Incidentally, a configuration in which an integrator lens is arranged on a light-exit side of the reflection mixing member 53 is adopted in many cases. The integrator lens is formed of a pair of fly's eye lenses and is designed such that each pair of convex lenses guides light from the light sources onto an entire surface of a liquid crystal display panel, so that partial luminance non-uniformity existing in the light emitted from the light sources is evened off and a difference between a light amount at a screen center and that at a screen perimeter is reduced.
However, in the configuration in which the integrator lens is arranged on the light-exit side of the reflection mixing member 53, as shown in FIG. 6, in a case that a ratio of a pitch Wp of a triangular prism formed of the first reflecting surface 53a and the second reflecting surface 53b in the reflection mixing member 53 to a lens pitch Wf of a light-incidence side fly's eye lens 55 of the integrator lens is 1 to 1, for example, light fluxes having the same pattern are incident on each lens portion 55a of the fly's eye lens 55, and the light fluxes having the same pattern are converged on a liquid crystal display panel 55. As a result, luminance non-uniformity is generated in the light incident on the liquid crystal display panel.
Furthermore, in the configuration in which the integrator lens is arranged on the light-exit side of the reflection mixing member 53, as shown in FIG. 8, as might be expected, light is guided from the reflection mixing member 53 both onto an upper area and a lower area of a light-incidence surface of the light-incidence side fly's eye lens 55 of the integrator lens in the same luminance non-uniformity pattern.
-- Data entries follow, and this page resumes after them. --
-- ==== Sys2Proof/Laws/Engine.lean ====
section
/-! SUPPORT. What an engine's read of a window does when it may: the bytes there, and no change of the state. -/

namespace Sys2Proof.Machine

theorem poisonedIn_nil {s : State} (h : s.ecc.poison = []) (a n : Nat) : poisonedIn s a n = [] := by
  simp [poisonedIn, h]

theorem flushGb_nil {s : State} (h : ∀ d, (core s d).gb = []) (a n : Nat) : flushGb s a n = s := by
  unfold flushGb flushWhere
  rw [h]
  simp

theorem eccCheck_clean {s : State} (hp : s.ecc.poison = []) (hl : s.ecc.latent = []) (a n : Nat) (w : Option Nat) :
    eccCheck s a n w = (s, true) := by
  simp [eccCheck, hp, hl]

theorem eccRead_clean {s : State} (hp : s.ecc.poison = []) (hl : s.ecc.latent = []) (a n : Nat) (w : Option Nat) :
    eccRead s a n .clean w = (s, true) := eccCheck_clean hp hl a n w

theorem devRead_ok {s : State} {c w a n : Nat} (hn : n ≠ 0) (hg : ∀ d, (core s d).gb = []) (hp : s.ecc.poison = [])
    (hl : s.ecc.latent = []) (h : endpoint s (workTcid s w) a n false = .ok) : devRead s c w a n = .ok (mread s.mem a n) s := by
  unfold devRead
  rw [if_neg hn, flushGb_nil hg]
  simp only [h, eccRead_clean hp hl]

theorem winOff_at {s : State} {c win off n o : Nat} {write : Bool} (h : winOff (core s c) win off n write = some o) :
    spBase c + o = engineAt s c win off := by
  unfold winOff at h
  split at h
  · cases h
  · cases h
    exact (Nat.add_assoc _ _ _).symm

/-- A permitted read of clean words with no gathered lines answers the bytes at its address. -/
theorem engRead_ok {s : State} {c w win off n : Nat} (hg : ∀ d, (core s d).gb = []) (hp : s.ecc.poison = [])
    (hl : s.ecc.latent = []) (h : EngineMay s c w win off n false) : engRead s c w win off n = .ok (mread s.mem (engineAt s c win off) n) s := by
  obtain ⟨h1, h2⟩ := h
  unfold engRead
  by_cases hn : n = 0
  · rw [if_pos hn, hn]
    rfl
  · rw [if_neg hn]
    obtain ⟨o, ho⟩ := Option.isSome_iff_exists.mp h1
    rw [ho]
    simp only [winOff_at ho]
    exact devRead_ok hn hg hp hl h2

/-- Rows that may all be read. -/
theorem readRows_ok {s : State} {c w win off pitch n : Nat} (hg : ∀ d, (core s d).gb = []) (hp : s.ecc.poison = [])
    (hl : s.ecc.latent = []) (cnt i : Nat)
    (h : ∀ m, i ≤ m → m < i + cnt → EngineMay s c w win (off + m * pitch) n false) :
    readRows c w win off pitch n cnt i s
      = .ok ((List.range' i cnt).map (fun m => mread s.mem (engineAt s c win (off + m * pitch)) n)) s := by
  induction cnt generalizing i with
  | zero => rfl
  | succ k ih =>
    unfold readRows
    rw [engRead_ok hg hp hl (h i (Nat.le_refl _) (by omega))]
    simp only [ih (i + 1) (fun m h1 h2 => h m (by omega) (by omega)), List.range'_succ, List.map_cons]

end Sys2Proof.Machine
end

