theorem landTail_orderly {s : State} {c r tag units : ℕ} (h : Orderly s) : Orderly (landTail s c r tag units) := by
  unfold landTail
  extract_lets x u
  have hu : Orderly u := setCirc_orderly h
  exact orderly_ite (raiseIp_orderly hu) hu

theorem staleWrite_orderly {s : State} {c w : ℕ} {gen : BitVec 16} (h : Orderly s) : Orderly (staleWrite s c w gen) := by
  unfold staleWrite
  exact lateDrop_orderly (orderly_ite h (ingressRefused_orderly h))

/-- The endpoint's answer is generalized, for the kernel would evaluate addresses to split on it. -/
theorem landTok_orderly {s : State} {m : TokMsg} (h : Orderly s) : Orderly (landTok s m) := by
  rw [landTok]
  refine orderly_ite (ingressRefused_orderly h) (orderly_ite (staleWrite_orderly h) (orderly_ite (tagFault_orderly h) ?_))
  extract_lets +onlyGivenNames n
  clear_value n
  generalize circEndpoint s m.dcore (circ s m.dcore m.dreg) m.tcid (circ s m.dcore m.dreg).tail n true = p
  cases p with
  | ok => exact landTail_orderly (circWrite_orderly (flushGb_orderly h))
  | refused o => exact tagFault_orderly h
  | hole => exact tagFault_orderly h

/-! ## Bag lists (R405) -/

theorem readBags_orderly {c w win off len : ℕ} {key64 weighted : Bool} {s : State} (h : Orderly s) :
    BagRead.Orderly (readBags c w win off len key64 weighted s) := by
  unfold readBags
  split
  · rename_i e
    exact (engRead_orderly h).at e
  · rename_i u e
    have hu : Orderly u := (engRead_orderly h).at e
    extract_lets h1 es ksz
    split
    · exact hu
    · split
      · rename_i e1
        exact (engRead_orderly hu).at e1
      · rename_i u1 e1
        have hu1 : Orderly u1 := (engRead_orderly hu).at e1
        extract_lets ptrs
        split
        · exact hu1
        · split
          all_goals
            rename_i e2
            exact (engRead_orderly hu1).at e2

/-! ## GATHER: rows (R408, R410, R411, R421) -/

theorem setGather_orderly {s : State} {c : ℕ} {g : GatherRun} (h : Orderly s) : Orderly (setGather s c g) := by
  unfold setGather
  exact modCore_orderly h

theorem modGather_orderly {s : State} {c : ℕ} {f : GatherRun → GatherRun} (h : Orderly s) : Orderly (modGather s c f) := by
  unfold modGather
  exact modCore_orderly h

theorem rowGot_orderly {s : State} {c t r : ℕ} {bs : List Byte} (h : Orderly s) : Orderly (rowGot s c t r bs) := by
  unfold rowGot
  exact modCore_orderly h

theorem winHit_orderly {s : State} {c t r : ℕ} (h : Orderly s) : OptOrderly (winHit s c t r) := by
  unfold winHit
  split
  · exact optOrderly_none
  · extract_lets u u1
    have hu : Orderly u := modCore_orderly h
    have hu1 : Orderly u1 := by
      unfold u1
      split
      · exact modGather_orderly hu
      · exact hu
    exact optOrderly_some (count_orderly hu1)

theorem winMiss_orderly {s : State} {c t r : ℕ} {sl : GSlot} (h : Orderly s) : Orderly (winMiss s c t r sl) := by
  unfold winMiss
  extract_lets u
  have hu : Orderly u := modCore_orderly h
  exact orderly_ite hu (count_orderly hu)

theorem fetchRow_orderly {s : State} {c w t r addr : ℕ} (h : Orderly s) : Orderly (fetchRow s c w t r addr) := by
  unfold fetchRow
  extract_lets k
  split
  · split
    · rename_i e
      exact modGather_orderly ((devRead_orderly h).at e)
    · rename_i e
      exact (devRead_orderly h).at e
  · split
    · rename_i e
      exact (winHit_orderly h) _ e
    · exact winMiss_orderly h

theorem fetchPartner_orderly {s : State} {c w : ℕ} {p : Option (ℕ × ℕ)} (h : Orderly s) : Orderly (fetchPartner s c w p) := by
  unfold fetchPartner
  split
  · exact orderly_ite (fetchRow_orderly h) h
  · exact h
Therefore, if the pattern of light flux guided to the liquid crystal display panel (LCD) by each pair of lenses on the upper area is the pattern in a frame described as “upper half” in FIG. 8, the pattern of light flux guided to the liquid crystal display panel (LCD) by each pair of lenses on the lower area is the same pattern (see “lower half” in FIG. 8). As a result of this, the above-described pattern is emphasized on the liquid crystal display panel (LCD), so that the luminance non-uniformity is generated in a projected image.
In a projector using three liquid crystal display panels, in particular, a configuration in which an optical path length of one color out of three primary colors is different is adopted for reducing in size of a color separating and mixing system and a relay optical system is used so that the optical path length of one color is optically coincident with that of the other two colors. Accordingly, light is incident on the liquid crystal display panel in a state that the only one color mentioned above is reversed to right to left and up to down with respect to the other two colors. As a result, a difference in luminance distribution between the one color and the other two colors is generated. This difference in luminance distribution of respective colors generates luminance non-uniformity and color non-uniformity in a projected image on a screen. For eyes of human being, it is easier to perceive color non-uniformity than luminance non-uniformity, so that this color non-uniformity greatly reduces a quality of a displayed image.